When the line containing "restored area leads" is reached, include it and end there; set down verbatim every line before it, starting at the top of the records.
☆ ☆ ☆ ☆
/-- A flash side that answers comes up; manifests and regions are checked one after another; silence on a digest feed ends it with ST_LEN_SHORT; a
restored area leads to the next or to a warm GATE, one that fails twice to GATE; a poll without WIP and the time limit end an operation; the private
window gathers, stalls, erases and locks. (From 08, 10.) -/
def Obligations.FlashEventsComplete : Prop :=
  (∀ (s : State) (image : Option Bytes), s.alive = true → s.ms.mode = .gate → s.priv.ready = false → byteAt s.priv.timing 0 ≠ 2 → exec (.flashSideUp 2 image none false) s = .next (after s ((let u := (quiet s).startFlash 2 false [(0, image)]; { u with priv := { u.priv with ready := true, density := (image.map sfdpDensity).getD 0 } }))))
  ∧ (∀ (s : State) (image : Bytes), s.alive = true → s.ms.mode = .gate → s.priv.ready = false → byteAt s.priv.timing 0 = 2 → exec (.flashSideUp 2 (some image) none true) s = .next (after s ((let u := (quiet s).startFlash 2 true [(0, some image)]; { u with priv := { u.priv with ready := Config.sfdpOctal image, density := sfdpDensity image } }))))
  ∧ (∀ (s : State) (image : Option Bytes) (octal : Bool), s.alive = true → s.ms.mode = .gate → s.priv.ready = false → byteAt s.priv.timing 0 = 2 → (octal = false ∨ image = none) → exec (.flashSideUp 2 image none octal) s = .next (after s ((let u := (quiet s).startFlash 2 true [(0, image)]; { u with priv := { u.priv with ready := false, density := (image.map sfdpDensity).getD 0 } }))))
  ∧ (∀ (s : State) (b : Nat), s.alive = true → s.ms.mode = .gate → b < 2 → (s.bus b).flashUp = false → s.boot.step = 8 → byteAt (s.bus b).timing 0 ≠ 2 → (s.bus b).verifying ≠ 1 → exec (.flashSideUp b none none false) s = .next (after s (((quiet s).startFlash b false [(0, none), (1, none)]).updBus b fun y => { y with flashUp := true, sfdp := [], density := [] })))
  ∧ (∀ (s : State) (b : Nat) (i j : Bytes) (octal : Bool), s.alive = true → s.ms.mode = .gate → b < 2 → (s.bus b).flashUp = false → s.boot.step = 8 → byteAt (s.bus b).timing 0 ≠ 2 → (s.bus b).verifying ≠ 1 → exec (.flashSideUp b (some i) (some j) octal) s = .next (after s (((quiet s).startFlash b false [(0, some i), (1, some j)]).updBus b fun y => { y with flashUp := true, sfdp := [(0, fit 512 i), (1, fit 512 j)], density := [(0, sfdpDensity i), (1, sfdpDensity j)] })))
  ∧ (∀ (s : State) (b : Nat) (i j : Bytes), s.alive = true → s.ms.mode = .gate → b < 2 → (s.bus b).flashUp = false → s.boot.step = 8 → byteAt (s.bus b).timing 0 = 2 → (s.bus b).verifying ≠ 1 → exec (.flashSideUp b (some i) (some j) true) s = .next (after s (((quiet s).startFlash b true [(0, some i), (1, some j)]).updBus b fun y => { y with flashUp := Config.sfdpOctal i && Config.sfdpOctal j, sfdp := [(0, fit 512 i), (1, fit 512 j)], density := [(0, sfdpDensity i), (1, sfdpDensity j)] })))
  ∧ (∀ (s : State) (b : Nat) (i j : Bytes), s.alive = true → s.ms.mode = .gate → b < 2 → (s.bus b).flashUp = false → s.boot.step = 8 → byteAt (s.bus b).timing 0 = 2 → (s.bus b).verifying = 1 → exec (.flashSideUp b (some i) (some j) false) s = .next (after s ((((quiet s).startFlash b true [(0, some i), (1, some j)]).updBus b fun y => { y with flashUp := false, sfdp := [(0, fit 512 i), (1, fit 512 j)], density := [(0, sfdpDensity i), (1, sfdpDensity j)] }).failBus b ST_FLASH_TIMEOUT)))
  ∧ (∀ (s : State) (b : Nat) (m : Option Bytes), s.alive = true → b < 2 → (s.bus b).verifying ≠ 0 → bit (s.platPolicy b) 0 = true → (s.bus b).flashUp = true → (s.bus b).ops = [] → (s.bus b).toCheck = [] → s.hashReady = true → exec (.manifestCheckComplete b m) s = .next (after s ((let st := s.manifestStatus b m; let u := (quiet s).updBus b fun y => { y with manifest := m, manifestOk := st == ST_OK || st == ST_SVN_ROLLBACK, failing := 0, last := ST_OK }; if st ≠ ST_OK then u.failBus b st else (u.updBus b fun y => { y with toCheck := List.range ((m.map regionCount).getD 0) }).nextRegion b))))
  ∧ (∀ (s : State) (b r : Nat) (d m : Bytes) (rest : List Nat), s.alive = true → b < 2 → (s.bus b).toCheck = r :: rest → (s.bus b).manifest = some m → s.hashReady = true → (s.ms.mode ≠ .recover ∨ (s.bus b).restoring = none) → exec (.regionDigestComplete b r d) s = .next (after s (((quiet s).zeroPace (ceilDiv (((KeyMap.find s.cipher.feeds b).map (·.work)).getD 0) 18)).regionDone b (if fit 48 (d.take (if byteAt (regionEntry m r) 9 = 1 then 32 else 48)) = slice 0x10 48 (regionEntry m r) then ST_OK else ST_DIGEST_MISMATCH))))
  ∧ (∀ (s : State) (i n : Nat) (x : Feed), s.alive = true → KeyMap.find s.cipher.feeds i = some x → 2 ≤ i → ∃ t, exec (.digestFeedSilence 0 i n) s = .next t ∧ KeyMap.find t.cipher.feeds i = some { x with received := min n x.declared, status := ST_LEN_SHORT } ∧ t.now = max s.now (x.lastBeat + 1000000))
  ∧ (∀ (s : State) (i n : Nat) (x : Feed), s.alive = true → KeyMap.find s.cipher.feeds i = some x → i < 2 → exec (.digestFeedSilence 0 i n) s = .next (after s (((quiet s).advance (x.lastBeat + 1000000)).regionDone i ST_LEN_SHORT)))
  ∧ (∀ (s : State) (b a k : Nat) (rest : List Nat) (o : Bool), s.alive = true → b < 2 → s.ms.mode = .recover → (s.bus b).restoring = some ⟨a :: k :: rest, o⟩ → exec (.restoreAreaDone b ST_OK) s = .next (after s (((quiet s).updBus b fun y => { y with restoring := some ⟨k :: rest, false⟩ }).startArea b)))
  ∧ (∀ (s : State) (b a : Nat) (o : Bool), s.alive = true → b < 2 → s.ms.mode = .recover → (s.bus b).restoring = some ⟨[a], o⟩ → exec (.restoreAreaDone b ST_OK) s = .next (after s ((State.areasDone ((quiet s).updBus b fun y => { y with restoring := some ⟨[], false⟩ }) b).finishRestore)))
  ∧ (∀ (s : State) (b st a : Nat) (rest : List Nat), s.alive = true → b < 2 → s.ms.mode = .recover → (s.bus b).restoring = some ⟨a :: rest, false⟩ → (st = ST_LEN_SHORT ∨ st = ST_DIGEST_MISMATCH ∨ st = ST_FLASH_TIMEOUT) → exec (.restoreAreaDone b st) s = .next (after s (((quiet s).updBus b fun y => { y with restoring := some ⟨a :: rest, true⟩ }).startArea b)))
  ∧ (∀ (s : State) (b st a : Nat) (rest : List Nat), s.alive = true → b < 2 → s.ms.mode = .recover → (s.bus b).restoring = some ⟨a :: rest, true⟩ → (st = ST_LEN_SHORT ∨ st = ST_DIGEST_MISMATCH ∨ st = ST_FLASH_TIMEOUT) → exec (.restoreAreaDone b st) s = .next (after s (((((quiet s).updBus b fun y => { y with restoring := none, plat := 2, passed := false, last := st }).trigger 6 st (b + 512)).notify 0 0x0402 st b).gateAfterFailure b)))
  ∧ (∀ (s : State) (b cs v w : Nat) (o : FlashOp), s.alive = true → b < 2 → cs < 2 → KeyMap.find (s.bus b).ops cs = some o → bit v 0 = false → ∃ t, exec (.flashStatusPoll b cs v w) s = .next t ∧ KeyMap.find (t.bus b).ops cs = none ∧ ((t.bus b).shadow cs).wip = false ∧ ((t.bus b).shadow cs).wel = false ∧ ((t.bus b).shadow cs).sr1 = v % 256)
  ∧ (∀ (s : State) (cs v w : Nat), s.alive = true → s.priv.ready = true → bit v 0 = true → exec (.flashStatusPoll 2 cs v w) s = .next (after s ((quiet s))))
  ∧ (∀ (s : State) (cs v w : Nat), s.alive = true → s.priv.ready = true → bit v 0 = false → exec (.flashStatusPoll 2 cs v w) s = .next (after s ((quiet s).privAnswers)))
  ∧ (∀ (s : State) (b cs : Nat) (o : FlashOp), s.alive = true → b < 2 → cs < 2 → KeyMap.find (s.bus b).ops cs = some o → ∃ t, exec (.flashOperationTimeout b cs) s = .next t ∧ KeyMap.find (t.bus b).ops cs = none ∧ ((t.bus b).shadow cs).wip = false ∧ ((t.bus b).shadow cs).programErr = (((s.bus b).shadow cs).programErr || o.cls == 6 || o.cls == 9) ∧ (t.bus b).timeouts = (s.bus b).timeouts + 1 ∧ (t.bus b).last = ST_FLASH_TIMEOUT ∧ t.now = max s.now o.deadline)
  ∧ (∀ (s : State) (who : Master) (off : Nat) (d : Bytes), s.alive = true → reachesPriv who = true → d ≠ [] → off + d.length - 1 < s.priv.density → off + d.length - 1 < 0x10000000 → (who = .facet → s.protects (off / 4096) = false ∧ s.protects ((off + d.length - 1) / 4096) = false) → exec (.pfWindowWrite who (0x40000000 + off) d) s = .next (after s ((quiet s).windowBytesIn off d)))
  ∧ (∀ (s : State), s.alive = true → s.priv.gathered.isSome = true → s.priv.busy = false → exec (.pfGatherTimeout) s = .next (after s (((quiet s).advance (s.priv.gatheredAt + 1000)).issuePage)))
  ∧ (∀ (s : State) (cs : Nat), s.alive = true → s.priv.ready = true → exec (.flashOperationTimeout 2 cs) s = .next (after s (State.endCapture { (quiet s) with priv := { s.priv with failing := true } } false)))
  ∧ (∀ (s : State) (b cs : Nat), s.alive = true → b < 2 → KeyMap.find (s.bus b).ops cs = none → exec (.flashOperationTimeout b cs) s = .next (after s ((quiet s).flashSilent b cs)))
  ∧ (∀ (s : State) (d : Nat), s.alive = true → s.priv.waitSince = some d → ∃ t, exec (.pfStallTimeout) s = .next t ∧ t.priv.timeout = true ∧ t.priv.waiting = [] ∧ t.priv.waitSince = none ∧ t.priv.gathered = none ∧ t.outbox = [.busError] ∧ t.now = max s.now (d + 10000000))
  ∧ (∀ (s : State) (who : Master), s.alive = true → reachesPriv who = true → s.priv.busy = false → s.priv.eraseSize = 0 → (who = .facet → s.protects (s.priv.eraseAddr / 4096 * 4096 / 4096) = false) → ∃ t, exec (.pfEraseGo who) s = .next t ∧ t.priv.busy = true ∧ t.outbox = [.flash 2 0 0x06 0 [], .flash 2 0 0x21 (s.priv.eraseAddr / 4096 * 4096) []] ∧ t.orfer = s.orfer)
  ∧ (∀ (s : State) (pass : Bool) (e : ChipErase), s.alive = true → s.priv.chipErase = some e → exec (.pfEraseDone pass) s = .next (after s ((quiet s).endChipErase e pass)))
  ∧ (∀ (s : State) (pass : Bool), s.alive = true → s.priv.chipErase = none → s.priv.busy = true → s.priv.stalled = none → exec (.pfEraseDone pass) s = .next (after s (State.resumeWindow { (quiet s) with priv := { s.priv with timeout := s.priv.timeout || !pass } })))
  ∧ (∀ (s : State), s.alive = true → exec (.pfLockWrite .apex) s = .next (after s ({ (quiet s) with priv := { s.priv with lock := true } })))
  ∧ (∀ (s : State) (who : Master), s.alive = true → who ≠ .apex → exec (.pfLockWrite who) s = .next (after s ({ (quiet s) with priv := { s.priv with wpFault := true } })))

/-- PLAT_STATUS answers both buses; PLAT_VERIFY starts verification; PLAT_RESET starts a warm GATE; PLAT_RECOVER, PLAT_GOLDEN_CAPTURE and PLAT_SVN_ADVANCE
become class B acts of the device realm; PLAT_RELEASE_RETRY restarts a release held after its attempts; denials and manifests are read. (From 10.) -/
def Obligations.PlatformCommandsComplete : Prop :=
  (∀ (s : State) (p : Port) (q : Request), Asked s p 0x0401 q → exec (.platStatus p) s = .next (after s ((if q.payload.isEmpty then (begun s p q).answer q ST_OK (s.platStatus 0 ++ s.platStatus 1) else (begun s p q).answer q ST_BAD_LENGTH []))))
  ∧ (∀ (s : State) (p : Port) (q : Request), Asked s p 0x0402 q → q.payload.length = 1 → 1 ≤ byteAt q.payload 0 → byteAt q.payload 0 ≤ 3 → exec (.platVerify p) s = .next (after s ([0, 1].foldl (fun u b => if bit (byteAt q.payload 0) b then u.verifyNow b else u) ((begun s p q).answer q ST_OK []))))
  ∧ (∀ (s : State) (p : Port) (q : Request), Asked s p 0x0403 q → exec (.platReset p) s = .next (after s ((if q.payload.isEmpty then ((begun s p q).answer q ST_OK []).platformReset else (begun s p q).answer q ST_BAD_LENGTH []))))
  ∧ (∀ (s : State) (p : Port) (q : Request), Asked s p 0x0404 q → q.payload.length = 1 → 1 ≤ byteAt q.payload 0 → byteAt q.payload 0 ≤ 3 → exec (.platRecover p) s = .next (after s ((if s.recoverCheck (byteAt q.payload 0) ≠ ST_OK then (begun s p q).answer q (s.recoverCheck (byteAt q.payload 0)) [] else (begun s p q).requestDevice q 0x0B))))
  ∧ (∀ (s : State) (p : Port) (q : Request), Asked s p 0x0404 q → q.payload.length = 1 → 1 ≤ byteAt q.payload 0 → byteAt q.payload 0 ≤ 3 → s.recoverCheck (byteAt q.payload 0) = ST_OK → q.realm = 0 → (s.realm 0).admin.isSome = true → s.pendingAct 0 = none → ∃ t, exec (.platRecover p) s = .next t ∧ (∃ a, t.act 0 s.orfer.nextAct = some a ∧ a.opcode = q.opcode ∧ a.cls = 0x0B ∧ a.state = .awaiting) ∧ t.orfer.nextAct = s.orfer.nextAct + 1)
  ∧ (∀ (s : State) (p : Port) (q : Request), Asked s p 0x0405 q → s.rel.phase = .held → 3 ≤ s.rel.attempts → q.payload = [] → exec (.platReleaseRetry p) s = .next (after s (State.startRelease { (begun s p q).answer q ST_OK [] with rel := { s.rel with attempts := 0 } })))
  ∧ (∀ (s : State) (p : Port) (q : Request), Asked s p 0x0406 q → q.payload.length = 1 → byteAt q.payload 0 < 2 → exec (.platGoldenCapture p) s = .next (after s ((begun s p q).requestDevice q 0x0B)))
  ∧ (∀ (s : State) (p : Port) (q : Request), Asked s p 0x0407 q → q.payload.length = 5 → byteAt q.payload 0 < 2 → exec (.platSvnAdvance p) s = .next (after s ((if s.svnOk (byteAt q.payload 0) (field q.payload 1 4) then (begun s p q).requestDevice q 0x0B else (begun s p q).answer q ST_BAD_VALUE []))))
  ∧ (∀ (s : State) (p : Port) (q : Request), Asked s p 0x0407 q → q.payload.length = 5 → byteAt q.payload 0 < 2 → s.svnOk (byteAt q.payload 0) (field q.payload 1 4) = true → q.realm = 0 → (s.realm 0).admin.isSome = true → s.pendingAct 0 = none → ∃ t, exec (.platSvnAdvance p) s = .next t ∧ (∃ a, t.act 0 s.orfer.nextAct = some a ∧ a.opcode = q.opcode ∧ a.cls = 0x0B ∧ a.state = .awaiting) ∧ t.orfer.nextAct = s.orfer.nextAct + 1)
  ∧ (∀ (s : State) (p : Port) (q : Request), Asked s p 0x0408 q → q.payload.length = 1 → byteAt q.payload 0 < 2 → exec (.platDenials p) s = .next (after s ((begun s p q).answer q ST_OK (let x := s.bus (byteAt q.payload 0); u32 x.denied ++ u32 x.malformed ++ u32 x.timeouts ++ x.denials.reverse.flatMap Denial.bytes))))
  ∧ (∀ (s : State) (p : Port) (q : Request) (m : Bytes), Asked s p 0x0409 q → q.payload.length = 2 → byteAt q.payload 0 < 2 → byteAt q.payload 1 = 0 → (s.bus (byteAt q.payload 0)).gateManifest = some m → exec (.platManifestRead p) s = .next (after s ((begun s p q).answer q ST_OK m)))
  ∧ (∀ (s : State) (p : Port) (q : Request), Asked s p 0x0409 q → q.payload.length = 2 → byteAt q.payload 0 < 2 → byteAt q.payload 1 = 0 → (s.bus (byteAt q.payload 0)).gateManifest = none → exec (.platManifestRead p) s = .next (after s ((begun s p q).answer q ST_BAD_VALUE [])))
  ∧ (∀ (s : State) (p : Port) (q : Request), Asked s p 0x0409 q → q.payload.length = 2 → byteAt q.payload 0 < 2 → byteAt q.payload 1 = 1 → KeyMap.find s.priv.golden (byteAt q.payload 0) = none → exec (.platManifestRead p) s = .next (after s ((begun s p q).answer q ST_NO_GOLDEN [])))
  ∧ (∀ (s : State) (p : Port) (q : Request) (g : Golden), Asked s p 0x0409 q → q.payload.length = 2 → byteAt q.payload 0 < 2 → byteAt q.payload 1 = 1 → KeyMap.find s.priv.golden (byteAt q.payload 0) = some g → exec (.platManifestRead p) s = .next (after s ((let r := (begun s p q).readWindow g.place g.manifest.length; r.2.answer q ST_OK r.1))))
☆ ☆ ☆ ☆
Exercise solution:
/-- A flash side that answers comes up; manifests and regions are checked one after another; silence on a digest feed ends it with ST_LEN_SHORT; a
restored area leads to the next or to a warm GATE, one that fails twice to GATE; a poll without WIP and the time limit end an operation; the private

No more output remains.